Keywords: association; genes; meta-analysis; odds ratio; polymorphism, genetic
Abbreviations: IQR, interquartile range


INTRODUCTION

Human genome epidemiology is rapidly changing from the investigation of single genes and gene variants to the adoption of discovery-oriented approaches that encompass searching across millions of genetic variants (1, 2). Moreover, the challenge of accumulating evidence and modeling gene-gene interactions and gene-environment interactions is becoming more tangible as more rich databases are accumulated based on collaborative case-control studies and large cohort studies and biobanks. Theoretical debates have been ongoing for some time on the exact contribution of single variants and the magnitude of expected genetic effects (3). The accumulated evidence from candidate gene-disease association studies to date can give us some useful evidence to also guide future efforts. In this paper, we briefly review the implications of small effect sizes of individual genetic variants on the design and interpretation of genetic studies of complex diseases.


HOW LARGE ARE EFFECT SIZES OF INDIVIDUAL GENETIC VARIANTS FOR COMPLEX DISEASES?

We scrutinized an updated, comprehensive database of 122 meta-analyses of non–human lymphocyte antigen gene-disease association studies of unrelated subjects on distinct, nonoverlapping associations with binary outcomes, where data were available on each included study to create the pertinent 2-by-2 table (4). The a priori rules for selection of meta-analyses, studies, and genetic contrasts have been described previously (4–6). In brief, whenever information was available to create both 2-by-2 and 2-by-3 tables, we selected the former. Among the possible genetic contrasts that could result in 2-by-2 tables, we chose the one proposed by the first study on the postulated association; when it was unclear, we chose the one proposed by the meta-analysis.

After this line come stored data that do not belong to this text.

-- ==== Sys2Proof/Machine/Ops.lean ====
section
/-! DEFINITION. The named operations over the state. The block has no memory (20_memory.md R28), so none acts on one,
and no trap entry or return (60_exceptions.md R83, R88, R89), so there is no operation that takes an exception. -/

namespace Sys2Proof.Machine

/-- The end of a tick: `wasHigh` takes `w'`, and the outputs are `fire` and `high`, the state at the start of the tick
(40_comparator_ops.md R61). Every command ends in it. -/
def finishTick (s : State) (w' fire : Bool) : State :=
  { s with wasHigh := w', out := some { fire := fire, high := s.wasHigh } }

/-- The host's remaining moves become `ms`. -/
def setMoves (s : State) (ms : List HostMove) : State := { s with moves := ms }

/-- A step without a clock edge: the state bit is held (60_exceptions.md R94), and no output is said to be there
(70_reset_and_hazards.md R106, log entry 5). -/
def noEdge (s : State) : State := { s with out := none }

/-- Power-on: the state bit takes the value `draw` (70_reset_and_hazards.md R97); no tick has happened. -/
def powerUp (s : State) (draw : Bool) : State :=
  { s with wasHigh := draw, out := none, powerOns := s.powerOns + 1 }

/-- Power-on with the model's next free draw (10_state.md R25). -/
def drawPowerOn (s : State) : State := powerUp s (Config.powerOnDraw s.powerOns)

/-- A block with the parameters `p` at power-on with the drawn state `draw` (70_reset_and_hazards.md R97). -/
def powerOnState (p : Params) (draw : Bool) : State where
  wasHigh  := draw
  out      := none
  params   := p
  moves    := []
  powerOns := 0

/-- Elaboration (00_scope.md R6): "A model refuses to elaborate any other set." -/
def elaborate (p : Params) (draw : Bool) : Host.Outcome State Fault Refusal :=
  if p.legal then .next (powerOnState p draw) else .refused .illegalParameters

end Sys2Proof.Machine
end

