-- ==== Sys2Proof/Machine/Dispatch.lean ====
section
/-! DEFINITION. One arm per command (spec/opcode_table.json). -/

namespace Sys2Proof.Machine

def exec (i : Instr) (s : State) : Host.Outcome State Fault Refusal :=
  match i with
  | .reset => Sys2Proof.Machine.execReset s
  | .step vin => Sys2Proof.Machine.execStep vin s
  | .hold => Sys2Proof.Machine.execHold s

end Sys2Proof.Machine
end

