open Sys2Proof Sys2Proof.Machine

/-! ### Encoding -/

/-- 30_encoding.md R45: the decode function, with `rst` before `conn`, for every one of the 2^34 words. -/
def Obligations.DecodeFollowsPriority : Prop :=
  ∀ w : Word,
    (w.getLsbD 33 = true → decode w = .reset) ∧
    (w.getLsbD 33 = false → w.getLsbD 32 = true → decode w = .step (w.extractLsb' 0 32)) ∧
    (w.getLsbD 33 = false → w.getLsbD 32 = false → decode w = .hold)

/-- 30_encoding.md section 2: the match and mask of each row, and that each word belongs to exactly one row, the one of
the command it decodes to. -/
def Obligations.OpcodeRowsPartitionTheWords : Prop :=
  ∀ w : Word,
    (opcodeTable.filter (fun r => rowSelects r w)).map (fun r => r.mnemonic) = [mnemonicOf (decode w)] ∧
    (decode w = .reset ↔ w &&& 0x200000000#34 = 0x200000000#34) ∧
    (∀ v : Volts, decode w = .step v ↔ w &&& 0x300000000#34 = 0x100000000#34 ∧ v = w.extractLsb' 0 32) ∧
    (decode w = .hold ↔ w &&& 0x300000000#34 = 0x000000000#34)

/-- 30_encoding.md sections 2 and 5: decoding a command's canonical word gives the command back, with every operand;
and the canonical word of what a word decodes to differs from that word in ignored bits only. -/
def Obligations.DecodeOfEncodeIsIdentity : Prop :=
  (∀ i : Instr, i.wellFormed = true → decode (encode i) = i) ∧
  (∀ w : Word, sameCaredBits (encode (decode w)) w = true)

/-- 30_encoding.md R48: every word is a well-formed command that runs, and ignored bits have no effect whatever their
values: words with the same cared-for bits are the same command and the same tick, and only those are. -/
def Obligations.IgnoredBitsHaveNoEffect : Prop :=
  (∀ (w : Word) (s : State), (decode w).wellFormed = true ∧ ∃ t, tick w s = .next t) ∧
  (∀ a b : Word, sameCaredBits a b = true ↔ decode a = decode b) ∧
  (∀ (a b : Word) (s : State), sameCaredBits a b = true → tick a s = tick b s)

/-- 95_test_vectors.md sections 3 and 4: a few words written out from the encodings decode to their commands. That
0x400000000, a number of more than 34 bits, decodes to none is the model's DESIGN CHOICE (log entry 11). -/
def Obligations.SampleWordsDecode : Prop :=
  decodeTableWord 40 0x200000000 = some .reset ∧
  decodeTableWord 40 0x341200000 = some .reset ∧
  decodeTableWord 40 0x141200000 = some (.step 0x41200000#32) ∧
  decodeTableWord 40 0x1FFFFFFFF = some (.step 0xFFFFFFFF#32) ∧
  decodeTableWord 40 0x0FFFFFFFF = some .hold ∧
  decodeTableWord 40 0x400000000 = none

/-- 30_encoding.md section 5: the canonical word of every line of stimulus, and the three pseudo-commands' words. The bits
of a decimal literal are those of its value correctly rounded (`bits(fl32(v))`), and in binary32 they stand for that
value; `inf`, `-inf` and `nan` have the bits of binary32's infinities and of the quiet NaN. -/
def Obligations.StimulusLinesAssemble : Prop :=
  (∀ f : Format, assemble f .reset = 0x200000000#34 ∧ assemble f .hold = 0x000000000#34 ∧
    assemble f .idle = 0x000000000#34 ∧
    (∀ w : Word, assemble f (.word w) = w) ∧
    (∀ b : Volts, assemble f (.stepBits b) = 0x100000000#34 ||| b.setWidth 34) ∧
    (∀ v : Literal, assemble f (.step v) = 0x100000000#34 ||| (literalBits f v).setWidth 34) ∧
    (∀ (neg : Bool) (digits scale : Nat),
      literalBits f (.decimal neg digits scale) = pack f (roundReal f neg ((digits : ℚ) / 10 ^ scale)))) ∧
  (∀ (neg : Bool) (digits scale : Nat),
    unpack .binary32 (literalBits .binary32 (.decimal neg digits scale)) =
      roundReal .binary32 neg ((digits : ℚ) / 10 ^ scale)) ∧
  literalBits .binary32 .inf = 0x7F800000#32 ∧
  literalBits .binary32 .negInf = 0xFF800000#32 ∧
  literalBits .binary32 .nan = 0x7FC00000#32 ∧
  assemble .binary32 .stepHi = 0x141200000#34 ∧
  assemble .binary32 .stepLo = 0x100000000#34 ∧
  assemble .binary32 (.step .nan) = 0x17FC00000#34

/-! ### The number format -/

/-- 30_encoding.md R46: the value of an operand word, field by field. A finite value is a number of least subnormals,
2^(-149). -/
def Obligations.OperandWordIsBinary32 : Prop :=
  ∀ v : Volts,
    ((v.extractLsb' 23 8).toNat = 255 → (v.extractLsb' 0 23).toNat = 0 →
      unpack .binary32 v = .inf (v.getLsbD 31)) ∧
    ((v.extractLsb' 23 8).toNat = 255 → (v.extractLsb' 0 23).toNat ≠ 0 → unpack .binary32 v = .nan) ∧
    ((v.extractLsb' 23 8).toNat = 0 → ∃ m : Nat, unpack .binary32 v = .fin (v.getLsbD 31) m ∧
      (m : ℚ) / 2 ^ 149 = ((v.extractLsb' 0 23).toNat : ℚ) / 2 ^ 23 / 2 ^ 126) ∧
    ((v.extractLsb' 23 8).toNat ≠ 0 → (v.extractLsb' 23 8).toNat ≠ 255 →
      ∃ m : Nat, unpack .binary32 v = .fin (v.getLsbD 31) m ∧
        (m : ℚ) / 2 ^ 149 =
          (1 + ((v.extractLsb' 0 23).toNat : ℚ) / 2 ^ 23) * (2 : ℚ) ^ (((v.extractLsb' 23 8).toNat : ℤ) - 127))

/-- 00_scope.md section 4: rounding is to nearest, ties to even, in every format that fits the port (which formats do is
log entry 3, DESIGN CHOICE). Below half a step past the largest finite value the result is finite: a value of the format,
of the sign asked for, that none is nearer than, and in a tie its significand is even. From there on it is an infinity. -/
def Obligations.RoundingIsNearestEven : Prop :=
  ∀ (f : Format) (neg : Bool) (n d : Nat), fitsPort f = true → 0 < d →
    (n < (2 ^ (f.fracBits + 2) - 1) * 2 ^ (2 ^ f.expBits - 4) * d →
      ∃ m : Nat, roundTo f neg n d = .fin neg m ∧
        onGrid f m ∧ m ≤ (2 ^ (f.fracBits + 1) - 1) * 2 ^ (2 ^ f.expBits - 3) ∧
        ∀ m' : Nat, onGrid f m' →
          |(m : ℚ) - (n : ℚ) / d| ≤ |(m' : ℚ) - (n : ℚ) / d| ∧
          (m' ≠ m → |(m : ℚ) - (n : ℚ) / d| = |(m' : ℚ) - (n : ℚ) / d| → (m / 2 ^ gridExp f m) % 2 = 0)) ∧
    ((2 ^ (f.fracBits + 2) - 1) * 2 ^ (2 ^ f.expBits - 4) * d ≤ n → roundTo f neg n d = .inf neg)

/-- 30_encoding.md sections 3 and 5: packing the value of an operand word that is no NaN gives the word back, so no bit of
an operand is dropped. -/
def Obligations.PackOfUnpackIsIdentity : Prop :=
  ∀ v : Volts, isNaN (unpack .binary32 v) = false → pack .binary32 (unpack .binary32 v) = v

/-- 00_scope.md section 4, `fadd` in every format: the exact sum of two finite values correctly rounded, an exact zero sum
+0 unless both operands are -0, infinities that agree or disagree, and NaN. -/
def Obligations.SumIsCorrectlyRounded : Prop :=
  ∀ f : Format,
    (∀ x : Fp, fadd f .nan x = .nan ∧ fadd f x .nan = .nan) ∧
    (∀ s : Bool, fadd f (.inf s) (.inf s) = .inf s ∧ fadd f (.inf s) (.inf (!s)) = .nan) ∧
    (∀ (s t : Bool) (b : Nat), fadd f (.inf s) (.fin t b) = .inf s ∧ fadd f (.fin t b) (.inf s) = .inf s) ∧
    (∀ (s t : Bool) (a b : Nat) (x : ℚ), x = fpValue f (.fin s a) + fpValue f (.fin t b) →
      (x ≠ 0 → fadd f (.fin s a) (.fin t b) = roundReal f (decide (x < 0)) x) ∧
      (x = 0 → fadd f (.fin s a) (.fin t b) = .fin (s && t) 0))

/-- 00_scope.md section 4, `fsub` in every format: the exact difference of two finite values correctly rounded, an exact
zero difference +0 unless it is -0 less +0, infinities, and NaN. -/
def Obligations.DifferenceIsCorrectlyRounded : Prop :=
  ∀ f : Format,
    (∀ x : Fp, fsub f .nan x = .nan ∧ fsub f x .nan = .nan) ∧
    (∀ s : Bool, fsub f (.inf s) (.inf s) = .nan ∧ fsub f (.inf s) (.inf (!s)) = .inf s) ∧
    (∀ (s t : Bool) (b : Nat), fsub f (.inf s) (.fin t b) = .inf s ∧ fsub f (.fin t b) (.inf s) = .inf (!s)) ∧
    (∀ (s t : Bool) (a b : Nat) (x : ℚ), x = fpValue f (.fin s a) - fpValue f (.fin t b) →
      (x ≠ 0 → fsub f (.fin s a) (.fin t b) = roundReal f (decide (x < 0)) x) ∧
      (x = 0 → fsub f (.fin s a) (.fin t b) = .fin (s && !t) 0))

/-- 00_scope.md section 4, `fmul` in every format: the exact product of two finite values correctly rounded under the
product of their signs, infinities, an infinity times a zero, and NaN. -/
def Obligations.ProductIsCorrectlyRounded : Prop :=
  ∀ f : Format,
    (∀ x : Fp, fmul f .nan x = .nan ∧ fmul f x .nan = .nan) ∧
    (∀ s t : Bool, fmul f (.inf s) (.inf t) = .inf (s ^^ t)) ∧
    (∀ s t : Bool, fmul f (.inf s) (.fin t 0) = .nan ∧ fmul f (.fin t 0) (.inf s) = .nan) ∧
    (∀ (s t : Bool) (b : Nat), b ≠ 0 →
      fmul f (.inf s) (.fin t b) = .inf (s ^^ t) ∧ fmul f (.fin t b) (.inf s) = .inf (s ^^ t)) ∧
    (∀ (s t : Bool) (a b : Nat),
      fmul f (.fin s a) (.fin t b) = roundReal f (s ^^ t) (fpValue f (.fin s a) * fpValue f (.fin t b)))

/-- 00_scope.md section 4, `fdiv` in every format: the exact quotient of two finite values correctly rounded under the
product of their signs, a division by zero, infinities, and NaN. -/
def Obligations.QuotientIsCorrectlyRounded : Prop :=
  ∀ f : Format,
    (∀ x : Fp, fdiv f .nan x = .nan ∧ fdiv f x .nan = .nan) ∧
    (∀ s t : Bool, fdiv f (.inf s) (.inf t) = .nan) ∧
    (∀ (s t : Bool) (b : Nat), fdiv f (.inf s) (.fin t b) = .inf (s ^^ t) ∧
      fdiv f (.fin t b) (.inf s) = .fin (t ^^ s) 0) ∧
    (∀ s t : Bool, fdiv f (.fin s 0) (.fin t 0) = .nan) ∧
    (∀ (s t : Bool) (a : Nat), a ≠ 0 → fdiv f (.fin s a) (.fin t 0) = .inf (s ^^ t)) ∧
    (∀ (s t : Bool) (a b : Nat), b ≠ 0 →
      fdiv f (.fin s a) (.fin t b) = roundReal f (s ^^ t) (fpValue f (.fin s a) / fpValue f (.fin t b)))

/-- 00_scope.md section 4, the quiet comparisons in every format: false with a NaN operand, by the real values of finite
operands (so -0.0 equals +0.0), and with the infinities at the two ends. -/
def Obligations.ComparisonsFollowValues : Prop :=
  (∀ x : Fp, flt .nan x = false ∧ flt x .nan = false ∧ fle .nan x = false ∧ fle x .nan = false) ∧
  (∀ (f : Format) (s t : Bool) (a b : Nat),
    (flt (.fin s a) (.fin t b) = true ↔ fpValue f (.fin s a) < fpValue f (.fin t b)) ∧
    (fle (.fin s a) (.fin t b) = true ↔ fpValue f (.fin s a) ≤ fpValue f (.fin t b))) ∧
  (∀ x : Fp, isNaN x = false → fle (.inf true) x = true ∧ fle x (.inf false) = true ∧
    (flt (.inf true) x = true ↔ x ≠ .inf true) ∧ (flt x (.inf false) = true ↔ x ≠ .inf false)) ∧
  (∀ x : Fp, flt x (.inf true) = false ∧ flt (.inf false) x = false ∧
    (fle x (.inf true) = true ↔ x = .inf true) ∧ (fle (.inf false) x = true ↔ x = .inf false)) ∧
  (∀ x y : Fp, fgt x y = flt y x ∧ fge x y = fle y x)

/-! ### The comparator's functions -/

/-- 40_comparator_ops.md R53: the rescale formula with its two constants, and that by default `u` equals `q` as a value:
they are the same but for a zero `q`, which gives +0.0; and that the sign of a zero changes no comparison. -/
def Obligations.RescaleFormula : Prop :=
  (∀ (p : Params) (v : Volts),
    rescale p v =
      fadd p.fmt (unpack p.fmt p.yLo)
        (fmul p.fmt
          (fdiv p.fmt (fsub p.fmt (unpack p.fmt v) (unpack p.fmt p.vLo))
            (fsub p.fmt (unpack p.fmt p.vHi) (unpack p.fmt p.vLo)))
          (fsub p.fmt (unpack p.fmt p.yHi) (unpack p.fmt p.yLo)))) ∧
  span Params.default = unpack .binary32 0x3FF33333#32 ∧
  ySpan Params.default = unpack .binary32 0x3F800000#32 ∧
  (∀ (v : Volts) (q : Fp),
    q = fdiv .binary32 (fsub .binary32 (unpack .binary32 v) (unpack .binary32 0x3DCCCCCD#32))
          (unpack .binary32 0x3FF33333#32) →
    rescale Params.default v = q ∨ ∃ s, q = .fin s 0 ∧ rescale Params.default v = .fin false 0) ∧
  (∀ (s t : Bool) (x : Fp),
    flt (.fin s 0) x = flt (.fin t 0) x ∧ flt x (.fin s 0) = flt x (.fin t 0) ∧
    fle (.fin s 0) x = fle (.fin t 0) x ∧ fle x (.fin s 0) = fle x (.fin t 0))

/-- 40_comparator_ops.md section 1: with the default parameters the rescale keeps order. The spec marks this as general
knowledge ("`N` is monotone non-decreasing on non-NaN inputs"). -/
def Obligations.RescaleKeepsOrder : Prop :=
  ∀ a b : Volts, fle (unpack .binary32 a) (unpack .binary32 b) = true →
    fle (rescale Params.default a) (rescale Params.default b) = true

When this was also unclear, the order of preference was recessive model, dominant model, allele-based model. Availability of information on 2-by-2 tables ensured that all data were reanalyzed consistently across studies in a meta-analysis and that the frequency of the genetic variant of interest was precisely recorded for both the cases and controls and could be used for analysis.

Fifty meta-analyses concluded with a statistically significant association (p < 0.05) even when between-study heterogeneity was accounted for by random-effects calculations (DerSimonian and Laird model (7)). These 50 associations included a total of 752 studies. The published systematic reviews from which these 50 meta-analyses were derived examined only the specific gene variant in 39 meta-analyses, several variants of the same gene in seven meta-analyses, and variants from several genes perceived to be in the same pathway in another four meta-analyses. All studies on the 50 associations could be considered a typical comparison of cases and controls (case-control studies, cross-sectional studies, cases vs. population controls, prevalence data from cohort designs); only two meta-analyses also clearly included studies with a prospective cohort design and incident events.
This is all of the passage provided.